→ **What to work on**:
Wherever "last" turns up in the entries, copy out the line that holds it.

→ **Task material**:
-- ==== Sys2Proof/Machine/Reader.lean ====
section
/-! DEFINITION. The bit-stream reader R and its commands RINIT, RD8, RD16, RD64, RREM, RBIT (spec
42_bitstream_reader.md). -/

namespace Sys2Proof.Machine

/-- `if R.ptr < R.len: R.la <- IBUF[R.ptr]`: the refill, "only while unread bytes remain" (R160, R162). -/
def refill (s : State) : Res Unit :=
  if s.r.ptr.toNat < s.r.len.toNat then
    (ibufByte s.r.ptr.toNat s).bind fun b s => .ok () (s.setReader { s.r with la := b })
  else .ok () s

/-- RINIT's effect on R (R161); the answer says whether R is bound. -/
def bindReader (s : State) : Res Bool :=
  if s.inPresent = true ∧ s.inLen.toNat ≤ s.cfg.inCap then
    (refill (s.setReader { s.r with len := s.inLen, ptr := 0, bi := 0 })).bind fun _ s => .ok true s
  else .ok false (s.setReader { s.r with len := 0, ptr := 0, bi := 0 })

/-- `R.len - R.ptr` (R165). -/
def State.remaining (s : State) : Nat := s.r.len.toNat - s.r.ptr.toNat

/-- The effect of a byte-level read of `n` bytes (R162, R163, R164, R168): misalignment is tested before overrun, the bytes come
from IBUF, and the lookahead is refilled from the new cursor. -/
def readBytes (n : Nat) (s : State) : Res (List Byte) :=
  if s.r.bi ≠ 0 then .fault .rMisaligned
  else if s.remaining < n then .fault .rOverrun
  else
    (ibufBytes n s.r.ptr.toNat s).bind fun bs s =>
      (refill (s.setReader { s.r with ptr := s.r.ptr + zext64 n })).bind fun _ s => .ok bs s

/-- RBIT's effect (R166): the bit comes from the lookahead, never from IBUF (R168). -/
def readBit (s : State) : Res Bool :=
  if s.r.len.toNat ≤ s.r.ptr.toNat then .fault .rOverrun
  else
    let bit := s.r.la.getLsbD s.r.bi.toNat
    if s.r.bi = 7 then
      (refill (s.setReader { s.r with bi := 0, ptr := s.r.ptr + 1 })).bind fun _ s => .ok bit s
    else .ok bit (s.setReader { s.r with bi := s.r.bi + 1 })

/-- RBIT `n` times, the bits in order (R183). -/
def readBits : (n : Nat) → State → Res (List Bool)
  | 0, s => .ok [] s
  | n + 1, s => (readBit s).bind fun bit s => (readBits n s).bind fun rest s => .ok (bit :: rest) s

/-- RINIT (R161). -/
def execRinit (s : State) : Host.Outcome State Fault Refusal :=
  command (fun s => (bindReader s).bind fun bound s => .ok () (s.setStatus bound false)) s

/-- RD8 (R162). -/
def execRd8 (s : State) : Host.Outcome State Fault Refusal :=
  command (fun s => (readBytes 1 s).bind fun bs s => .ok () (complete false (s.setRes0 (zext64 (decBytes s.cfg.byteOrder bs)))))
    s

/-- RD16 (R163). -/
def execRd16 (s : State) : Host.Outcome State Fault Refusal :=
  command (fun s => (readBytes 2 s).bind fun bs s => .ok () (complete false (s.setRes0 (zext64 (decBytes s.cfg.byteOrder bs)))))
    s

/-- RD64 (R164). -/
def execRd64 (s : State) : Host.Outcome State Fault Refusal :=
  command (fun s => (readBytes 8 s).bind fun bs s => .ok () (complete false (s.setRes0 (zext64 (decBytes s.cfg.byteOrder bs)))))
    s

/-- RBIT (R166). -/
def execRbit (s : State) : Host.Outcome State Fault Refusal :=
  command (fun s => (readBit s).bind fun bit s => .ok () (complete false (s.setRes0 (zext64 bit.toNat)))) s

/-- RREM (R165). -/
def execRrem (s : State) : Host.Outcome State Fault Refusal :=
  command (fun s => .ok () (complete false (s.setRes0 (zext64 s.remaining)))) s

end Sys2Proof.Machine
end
...
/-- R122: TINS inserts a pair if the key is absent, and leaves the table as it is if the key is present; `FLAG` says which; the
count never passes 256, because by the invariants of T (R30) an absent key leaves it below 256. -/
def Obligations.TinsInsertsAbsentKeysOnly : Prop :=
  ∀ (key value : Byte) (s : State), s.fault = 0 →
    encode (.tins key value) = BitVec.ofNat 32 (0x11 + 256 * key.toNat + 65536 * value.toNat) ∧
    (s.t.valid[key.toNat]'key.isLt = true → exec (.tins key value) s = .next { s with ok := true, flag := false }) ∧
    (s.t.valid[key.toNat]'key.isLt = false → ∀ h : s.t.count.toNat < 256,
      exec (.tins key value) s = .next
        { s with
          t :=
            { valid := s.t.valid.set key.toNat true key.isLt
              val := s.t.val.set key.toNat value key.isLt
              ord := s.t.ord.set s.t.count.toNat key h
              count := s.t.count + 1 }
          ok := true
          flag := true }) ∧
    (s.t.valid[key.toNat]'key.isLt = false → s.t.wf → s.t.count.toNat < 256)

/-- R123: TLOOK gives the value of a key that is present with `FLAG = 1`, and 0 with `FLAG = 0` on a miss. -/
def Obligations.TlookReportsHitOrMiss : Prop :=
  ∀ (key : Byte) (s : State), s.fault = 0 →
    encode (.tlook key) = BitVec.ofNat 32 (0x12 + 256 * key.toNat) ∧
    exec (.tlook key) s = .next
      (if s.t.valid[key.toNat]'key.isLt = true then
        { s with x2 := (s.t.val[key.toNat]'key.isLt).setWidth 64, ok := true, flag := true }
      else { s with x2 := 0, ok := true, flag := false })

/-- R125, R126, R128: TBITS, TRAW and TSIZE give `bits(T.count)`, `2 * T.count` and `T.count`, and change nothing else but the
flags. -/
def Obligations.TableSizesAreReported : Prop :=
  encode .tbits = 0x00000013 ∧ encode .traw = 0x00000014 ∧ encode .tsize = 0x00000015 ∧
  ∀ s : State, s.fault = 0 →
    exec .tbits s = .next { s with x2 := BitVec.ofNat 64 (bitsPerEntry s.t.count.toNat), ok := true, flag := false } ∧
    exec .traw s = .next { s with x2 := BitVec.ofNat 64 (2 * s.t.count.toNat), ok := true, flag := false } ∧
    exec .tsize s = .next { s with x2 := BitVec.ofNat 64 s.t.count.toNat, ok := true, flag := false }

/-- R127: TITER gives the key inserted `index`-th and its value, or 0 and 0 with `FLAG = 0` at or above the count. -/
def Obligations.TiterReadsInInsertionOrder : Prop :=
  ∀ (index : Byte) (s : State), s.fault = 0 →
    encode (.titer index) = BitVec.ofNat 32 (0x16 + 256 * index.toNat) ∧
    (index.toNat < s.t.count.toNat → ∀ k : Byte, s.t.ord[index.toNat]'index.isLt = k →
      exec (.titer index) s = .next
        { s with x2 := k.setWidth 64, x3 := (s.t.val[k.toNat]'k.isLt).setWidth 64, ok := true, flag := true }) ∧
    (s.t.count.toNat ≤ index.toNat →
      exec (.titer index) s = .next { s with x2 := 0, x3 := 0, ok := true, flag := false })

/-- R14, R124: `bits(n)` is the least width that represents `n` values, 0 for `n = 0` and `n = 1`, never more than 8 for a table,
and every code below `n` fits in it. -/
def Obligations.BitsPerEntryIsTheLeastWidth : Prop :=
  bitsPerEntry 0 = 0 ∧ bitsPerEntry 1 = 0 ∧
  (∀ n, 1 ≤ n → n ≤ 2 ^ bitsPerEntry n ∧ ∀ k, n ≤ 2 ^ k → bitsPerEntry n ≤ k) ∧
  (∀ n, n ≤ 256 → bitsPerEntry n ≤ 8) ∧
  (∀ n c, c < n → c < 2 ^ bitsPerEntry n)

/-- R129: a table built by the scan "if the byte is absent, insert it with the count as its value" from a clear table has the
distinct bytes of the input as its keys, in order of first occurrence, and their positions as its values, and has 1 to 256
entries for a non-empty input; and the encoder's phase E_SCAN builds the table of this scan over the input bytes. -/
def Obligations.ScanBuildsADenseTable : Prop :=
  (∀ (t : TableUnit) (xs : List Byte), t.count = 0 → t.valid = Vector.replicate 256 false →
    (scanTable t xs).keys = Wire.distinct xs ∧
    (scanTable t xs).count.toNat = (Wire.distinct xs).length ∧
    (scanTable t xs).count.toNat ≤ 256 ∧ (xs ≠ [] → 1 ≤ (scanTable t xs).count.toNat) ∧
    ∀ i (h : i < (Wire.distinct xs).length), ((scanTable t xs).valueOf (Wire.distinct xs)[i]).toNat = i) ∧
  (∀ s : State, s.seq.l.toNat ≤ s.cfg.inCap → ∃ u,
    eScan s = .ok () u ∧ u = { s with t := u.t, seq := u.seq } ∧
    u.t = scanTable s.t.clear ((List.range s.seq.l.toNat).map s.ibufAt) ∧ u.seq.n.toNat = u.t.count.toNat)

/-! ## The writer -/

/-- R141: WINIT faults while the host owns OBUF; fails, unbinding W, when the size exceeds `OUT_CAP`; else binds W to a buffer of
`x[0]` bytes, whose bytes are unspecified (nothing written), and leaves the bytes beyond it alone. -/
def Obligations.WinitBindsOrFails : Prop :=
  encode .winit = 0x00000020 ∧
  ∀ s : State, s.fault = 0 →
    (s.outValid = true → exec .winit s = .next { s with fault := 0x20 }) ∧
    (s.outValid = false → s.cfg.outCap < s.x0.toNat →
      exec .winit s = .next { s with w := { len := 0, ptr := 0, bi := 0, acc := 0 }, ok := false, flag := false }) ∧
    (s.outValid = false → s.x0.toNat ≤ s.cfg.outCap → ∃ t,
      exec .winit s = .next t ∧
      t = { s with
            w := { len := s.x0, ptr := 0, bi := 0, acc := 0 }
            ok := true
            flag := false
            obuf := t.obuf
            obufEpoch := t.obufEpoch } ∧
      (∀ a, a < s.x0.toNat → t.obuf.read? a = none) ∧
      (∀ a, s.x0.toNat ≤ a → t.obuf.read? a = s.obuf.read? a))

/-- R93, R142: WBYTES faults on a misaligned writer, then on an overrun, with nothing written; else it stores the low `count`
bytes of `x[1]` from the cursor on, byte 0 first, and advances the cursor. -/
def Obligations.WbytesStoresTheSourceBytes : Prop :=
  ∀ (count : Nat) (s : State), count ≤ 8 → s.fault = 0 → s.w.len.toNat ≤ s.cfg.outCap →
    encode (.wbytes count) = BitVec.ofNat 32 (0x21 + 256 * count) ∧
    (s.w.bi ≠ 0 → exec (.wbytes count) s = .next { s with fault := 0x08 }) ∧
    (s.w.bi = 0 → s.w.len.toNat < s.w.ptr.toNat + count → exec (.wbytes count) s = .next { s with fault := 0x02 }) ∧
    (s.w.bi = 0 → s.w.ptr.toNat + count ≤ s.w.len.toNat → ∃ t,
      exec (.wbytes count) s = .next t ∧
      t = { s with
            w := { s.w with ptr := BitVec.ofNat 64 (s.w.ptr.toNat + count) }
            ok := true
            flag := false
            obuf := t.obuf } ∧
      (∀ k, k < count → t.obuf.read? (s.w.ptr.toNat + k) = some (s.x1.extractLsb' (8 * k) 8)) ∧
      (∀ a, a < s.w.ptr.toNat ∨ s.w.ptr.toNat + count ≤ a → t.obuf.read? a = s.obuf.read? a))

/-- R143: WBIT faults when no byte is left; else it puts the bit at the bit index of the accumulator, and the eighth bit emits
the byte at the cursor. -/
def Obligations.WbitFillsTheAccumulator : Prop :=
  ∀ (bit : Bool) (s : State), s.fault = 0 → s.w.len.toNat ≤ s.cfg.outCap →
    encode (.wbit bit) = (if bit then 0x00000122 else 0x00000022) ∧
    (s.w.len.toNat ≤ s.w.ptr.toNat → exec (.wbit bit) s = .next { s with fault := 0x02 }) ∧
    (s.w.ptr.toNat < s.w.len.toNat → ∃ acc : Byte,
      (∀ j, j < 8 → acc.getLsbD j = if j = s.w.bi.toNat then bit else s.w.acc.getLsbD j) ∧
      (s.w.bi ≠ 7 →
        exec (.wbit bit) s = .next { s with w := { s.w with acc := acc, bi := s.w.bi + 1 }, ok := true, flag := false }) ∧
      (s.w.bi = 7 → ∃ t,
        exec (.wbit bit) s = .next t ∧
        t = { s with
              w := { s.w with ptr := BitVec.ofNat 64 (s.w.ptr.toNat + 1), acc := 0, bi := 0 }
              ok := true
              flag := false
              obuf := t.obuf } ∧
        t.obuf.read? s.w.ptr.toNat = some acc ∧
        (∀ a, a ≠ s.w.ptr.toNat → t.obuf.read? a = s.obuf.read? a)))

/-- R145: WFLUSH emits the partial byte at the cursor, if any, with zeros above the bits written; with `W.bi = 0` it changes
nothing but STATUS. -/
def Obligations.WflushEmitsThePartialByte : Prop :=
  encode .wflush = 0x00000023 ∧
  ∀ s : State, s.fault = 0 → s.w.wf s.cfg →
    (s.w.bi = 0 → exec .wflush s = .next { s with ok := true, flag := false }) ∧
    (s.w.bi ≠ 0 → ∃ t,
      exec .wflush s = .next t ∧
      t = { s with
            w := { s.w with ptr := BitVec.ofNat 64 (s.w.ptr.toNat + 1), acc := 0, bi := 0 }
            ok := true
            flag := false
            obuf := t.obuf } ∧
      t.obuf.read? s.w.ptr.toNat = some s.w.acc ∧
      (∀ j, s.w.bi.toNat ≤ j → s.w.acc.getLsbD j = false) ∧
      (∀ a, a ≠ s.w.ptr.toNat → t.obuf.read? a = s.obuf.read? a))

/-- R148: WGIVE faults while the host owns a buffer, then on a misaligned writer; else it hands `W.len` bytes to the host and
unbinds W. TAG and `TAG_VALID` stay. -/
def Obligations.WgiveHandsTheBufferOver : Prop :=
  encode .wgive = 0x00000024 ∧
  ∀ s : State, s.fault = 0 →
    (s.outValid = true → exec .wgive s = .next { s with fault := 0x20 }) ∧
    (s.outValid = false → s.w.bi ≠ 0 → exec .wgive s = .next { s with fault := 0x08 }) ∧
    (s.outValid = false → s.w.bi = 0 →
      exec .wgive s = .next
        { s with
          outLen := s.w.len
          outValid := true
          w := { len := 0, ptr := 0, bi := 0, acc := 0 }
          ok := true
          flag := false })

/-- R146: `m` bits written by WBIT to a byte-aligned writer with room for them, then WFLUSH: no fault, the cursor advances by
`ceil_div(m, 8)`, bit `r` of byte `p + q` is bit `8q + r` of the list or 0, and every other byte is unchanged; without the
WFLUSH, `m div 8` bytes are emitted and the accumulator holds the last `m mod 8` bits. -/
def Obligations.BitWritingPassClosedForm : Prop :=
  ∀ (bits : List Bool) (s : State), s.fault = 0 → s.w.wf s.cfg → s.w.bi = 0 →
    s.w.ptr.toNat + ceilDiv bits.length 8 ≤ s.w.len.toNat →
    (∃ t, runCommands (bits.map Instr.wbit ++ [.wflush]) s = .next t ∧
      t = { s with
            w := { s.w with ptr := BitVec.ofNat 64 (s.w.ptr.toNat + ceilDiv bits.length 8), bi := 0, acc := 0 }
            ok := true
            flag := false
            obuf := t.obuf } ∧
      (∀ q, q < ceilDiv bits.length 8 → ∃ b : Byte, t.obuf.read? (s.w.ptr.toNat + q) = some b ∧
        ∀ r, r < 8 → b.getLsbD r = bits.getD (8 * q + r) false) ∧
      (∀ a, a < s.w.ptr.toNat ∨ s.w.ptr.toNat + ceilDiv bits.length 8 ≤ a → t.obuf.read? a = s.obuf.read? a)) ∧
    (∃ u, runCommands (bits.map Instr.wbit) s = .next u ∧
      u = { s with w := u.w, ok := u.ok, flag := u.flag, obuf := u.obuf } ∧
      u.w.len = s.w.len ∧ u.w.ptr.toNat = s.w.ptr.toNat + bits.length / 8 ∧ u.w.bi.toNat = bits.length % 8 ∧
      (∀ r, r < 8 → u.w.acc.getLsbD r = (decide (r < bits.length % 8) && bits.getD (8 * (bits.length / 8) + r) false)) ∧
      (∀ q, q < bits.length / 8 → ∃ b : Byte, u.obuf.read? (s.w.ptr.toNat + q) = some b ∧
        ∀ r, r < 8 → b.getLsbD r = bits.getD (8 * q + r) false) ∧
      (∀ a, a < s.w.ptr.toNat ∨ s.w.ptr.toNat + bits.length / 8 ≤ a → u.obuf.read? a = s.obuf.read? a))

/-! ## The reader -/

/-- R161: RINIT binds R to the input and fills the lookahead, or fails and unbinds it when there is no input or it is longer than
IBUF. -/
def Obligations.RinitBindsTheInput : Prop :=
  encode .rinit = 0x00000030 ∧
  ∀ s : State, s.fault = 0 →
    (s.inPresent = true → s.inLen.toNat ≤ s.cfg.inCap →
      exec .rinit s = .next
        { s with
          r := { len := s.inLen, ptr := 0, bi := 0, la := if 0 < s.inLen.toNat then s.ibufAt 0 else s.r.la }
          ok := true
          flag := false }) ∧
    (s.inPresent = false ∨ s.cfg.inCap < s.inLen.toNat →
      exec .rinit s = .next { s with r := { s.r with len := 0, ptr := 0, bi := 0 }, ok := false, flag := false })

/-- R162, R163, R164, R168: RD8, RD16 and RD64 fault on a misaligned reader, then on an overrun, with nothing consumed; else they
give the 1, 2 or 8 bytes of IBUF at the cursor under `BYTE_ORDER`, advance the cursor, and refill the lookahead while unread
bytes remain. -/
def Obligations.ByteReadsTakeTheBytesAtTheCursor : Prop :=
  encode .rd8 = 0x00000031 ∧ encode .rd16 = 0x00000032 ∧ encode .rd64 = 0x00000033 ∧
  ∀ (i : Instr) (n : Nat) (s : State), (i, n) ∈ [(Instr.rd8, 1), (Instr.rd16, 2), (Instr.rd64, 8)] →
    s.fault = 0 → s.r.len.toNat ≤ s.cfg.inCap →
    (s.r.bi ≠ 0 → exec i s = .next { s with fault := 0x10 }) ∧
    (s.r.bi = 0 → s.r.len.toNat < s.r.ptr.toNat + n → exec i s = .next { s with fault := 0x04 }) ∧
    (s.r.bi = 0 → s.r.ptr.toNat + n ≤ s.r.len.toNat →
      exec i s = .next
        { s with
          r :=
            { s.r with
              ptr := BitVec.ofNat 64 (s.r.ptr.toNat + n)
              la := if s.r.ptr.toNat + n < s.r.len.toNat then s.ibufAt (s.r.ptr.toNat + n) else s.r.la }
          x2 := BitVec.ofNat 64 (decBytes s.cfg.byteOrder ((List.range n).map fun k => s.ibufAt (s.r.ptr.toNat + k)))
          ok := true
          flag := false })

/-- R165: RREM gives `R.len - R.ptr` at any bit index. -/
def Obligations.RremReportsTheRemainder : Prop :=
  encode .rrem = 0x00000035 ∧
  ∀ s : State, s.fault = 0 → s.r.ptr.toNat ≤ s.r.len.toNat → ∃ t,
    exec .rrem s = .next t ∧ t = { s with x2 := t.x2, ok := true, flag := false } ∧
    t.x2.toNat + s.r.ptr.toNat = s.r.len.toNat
---
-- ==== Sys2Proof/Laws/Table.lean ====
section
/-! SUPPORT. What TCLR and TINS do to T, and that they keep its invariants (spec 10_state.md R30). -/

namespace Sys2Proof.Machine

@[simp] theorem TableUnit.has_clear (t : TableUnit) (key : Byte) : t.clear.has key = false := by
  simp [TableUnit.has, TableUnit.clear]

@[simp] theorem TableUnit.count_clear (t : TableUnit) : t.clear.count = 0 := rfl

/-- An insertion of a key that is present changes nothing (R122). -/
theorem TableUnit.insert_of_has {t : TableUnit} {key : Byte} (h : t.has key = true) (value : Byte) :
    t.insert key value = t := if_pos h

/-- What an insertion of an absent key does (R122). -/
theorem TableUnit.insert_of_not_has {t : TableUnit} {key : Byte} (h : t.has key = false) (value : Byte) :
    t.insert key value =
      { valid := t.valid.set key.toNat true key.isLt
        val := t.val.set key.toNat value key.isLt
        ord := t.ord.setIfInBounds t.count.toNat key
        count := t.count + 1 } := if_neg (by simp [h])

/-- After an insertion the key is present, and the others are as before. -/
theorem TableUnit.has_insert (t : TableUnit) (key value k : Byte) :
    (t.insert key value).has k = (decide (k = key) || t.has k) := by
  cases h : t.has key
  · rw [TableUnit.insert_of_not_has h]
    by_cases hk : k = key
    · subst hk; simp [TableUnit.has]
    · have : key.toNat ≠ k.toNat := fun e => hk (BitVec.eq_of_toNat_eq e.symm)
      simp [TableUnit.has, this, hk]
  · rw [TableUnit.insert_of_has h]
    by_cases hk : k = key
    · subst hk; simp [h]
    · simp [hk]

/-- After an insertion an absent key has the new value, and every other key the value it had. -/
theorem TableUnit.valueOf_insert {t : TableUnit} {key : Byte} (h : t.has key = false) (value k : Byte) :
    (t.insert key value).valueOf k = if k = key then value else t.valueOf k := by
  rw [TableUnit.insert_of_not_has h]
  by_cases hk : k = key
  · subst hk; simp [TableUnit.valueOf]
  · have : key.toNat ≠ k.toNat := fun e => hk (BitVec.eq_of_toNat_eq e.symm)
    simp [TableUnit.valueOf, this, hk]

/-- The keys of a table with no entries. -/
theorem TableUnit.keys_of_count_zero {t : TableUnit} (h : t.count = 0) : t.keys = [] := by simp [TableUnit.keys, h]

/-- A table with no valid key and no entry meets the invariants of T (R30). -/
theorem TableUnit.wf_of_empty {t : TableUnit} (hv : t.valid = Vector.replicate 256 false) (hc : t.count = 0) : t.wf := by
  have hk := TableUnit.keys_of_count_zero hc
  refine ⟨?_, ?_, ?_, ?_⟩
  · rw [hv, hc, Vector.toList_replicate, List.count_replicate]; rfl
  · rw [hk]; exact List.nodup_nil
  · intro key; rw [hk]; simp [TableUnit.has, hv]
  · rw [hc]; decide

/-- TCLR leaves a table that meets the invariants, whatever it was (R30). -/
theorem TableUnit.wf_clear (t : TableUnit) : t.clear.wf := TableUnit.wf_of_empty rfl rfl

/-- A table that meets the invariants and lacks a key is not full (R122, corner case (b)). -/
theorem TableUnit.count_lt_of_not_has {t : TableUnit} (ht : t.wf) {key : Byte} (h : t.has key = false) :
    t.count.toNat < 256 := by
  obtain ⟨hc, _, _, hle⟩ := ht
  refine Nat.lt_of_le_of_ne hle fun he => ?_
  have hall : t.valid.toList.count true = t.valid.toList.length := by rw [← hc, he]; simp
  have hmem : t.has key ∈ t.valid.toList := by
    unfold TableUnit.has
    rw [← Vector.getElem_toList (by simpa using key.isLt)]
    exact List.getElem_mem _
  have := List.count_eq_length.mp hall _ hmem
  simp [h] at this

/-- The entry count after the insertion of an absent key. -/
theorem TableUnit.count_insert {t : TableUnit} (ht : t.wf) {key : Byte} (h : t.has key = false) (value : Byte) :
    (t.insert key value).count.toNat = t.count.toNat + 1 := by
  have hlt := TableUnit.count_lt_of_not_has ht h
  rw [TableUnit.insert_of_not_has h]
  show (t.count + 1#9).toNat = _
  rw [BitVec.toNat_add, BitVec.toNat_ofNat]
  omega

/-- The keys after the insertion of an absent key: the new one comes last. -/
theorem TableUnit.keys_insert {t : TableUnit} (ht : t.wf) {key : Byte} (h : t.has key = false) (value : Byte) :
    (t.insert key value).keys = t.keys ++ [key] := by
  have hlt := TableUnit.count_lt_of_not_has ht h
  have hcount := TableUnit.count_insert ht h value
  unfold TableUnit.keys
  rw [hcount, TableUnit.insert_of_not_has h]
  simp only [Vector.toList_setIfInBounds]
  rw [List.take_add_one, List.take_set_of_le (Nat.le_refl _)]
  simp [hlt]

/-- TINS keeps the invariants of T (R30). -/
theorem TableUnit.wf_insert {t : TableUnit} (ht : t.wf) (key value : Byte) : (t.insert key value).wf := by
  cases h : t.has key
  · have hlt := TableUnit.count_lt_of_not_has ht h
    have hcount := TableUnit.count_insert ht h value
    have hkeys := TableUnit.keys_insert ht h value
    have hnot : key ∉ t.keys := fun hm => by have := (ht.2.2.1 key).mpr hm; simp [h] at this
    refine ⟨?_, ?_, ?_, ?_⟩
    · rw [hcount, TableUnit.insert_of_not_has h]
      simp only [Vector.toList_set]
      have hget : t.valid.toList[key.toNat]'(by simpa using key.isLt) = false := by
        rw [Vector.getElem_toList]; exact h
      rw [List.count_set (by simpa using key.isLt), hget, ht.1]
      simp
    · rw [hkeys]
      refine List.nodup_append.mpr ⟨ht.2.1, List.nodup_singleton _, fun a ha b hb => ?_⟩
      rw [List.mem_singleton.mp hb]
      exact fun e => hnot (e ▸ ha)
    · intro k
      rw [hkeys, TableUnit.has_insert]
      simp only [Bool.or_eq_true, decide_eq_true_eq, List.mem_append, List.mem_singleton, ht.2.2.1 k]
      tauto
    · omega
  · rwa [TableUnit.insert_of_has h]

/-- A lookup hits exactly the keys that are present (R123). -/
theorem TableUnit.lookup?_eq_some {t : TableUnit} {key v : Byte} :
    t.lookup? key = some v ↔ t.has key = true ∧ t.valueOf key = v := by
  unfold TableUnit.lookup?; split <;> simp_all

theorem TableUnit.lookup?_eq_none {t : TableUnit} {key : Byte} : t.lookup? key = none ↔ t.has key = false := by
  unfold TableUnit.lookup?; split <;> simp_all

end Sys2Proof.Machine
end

→ **Answer box**:
WFLUSH, `m div 8` bytes are emitted and the accumulator holds the last `m mod 8` bits. -/
/-- The keys after the insertion of an absent key: the new one comes last. -/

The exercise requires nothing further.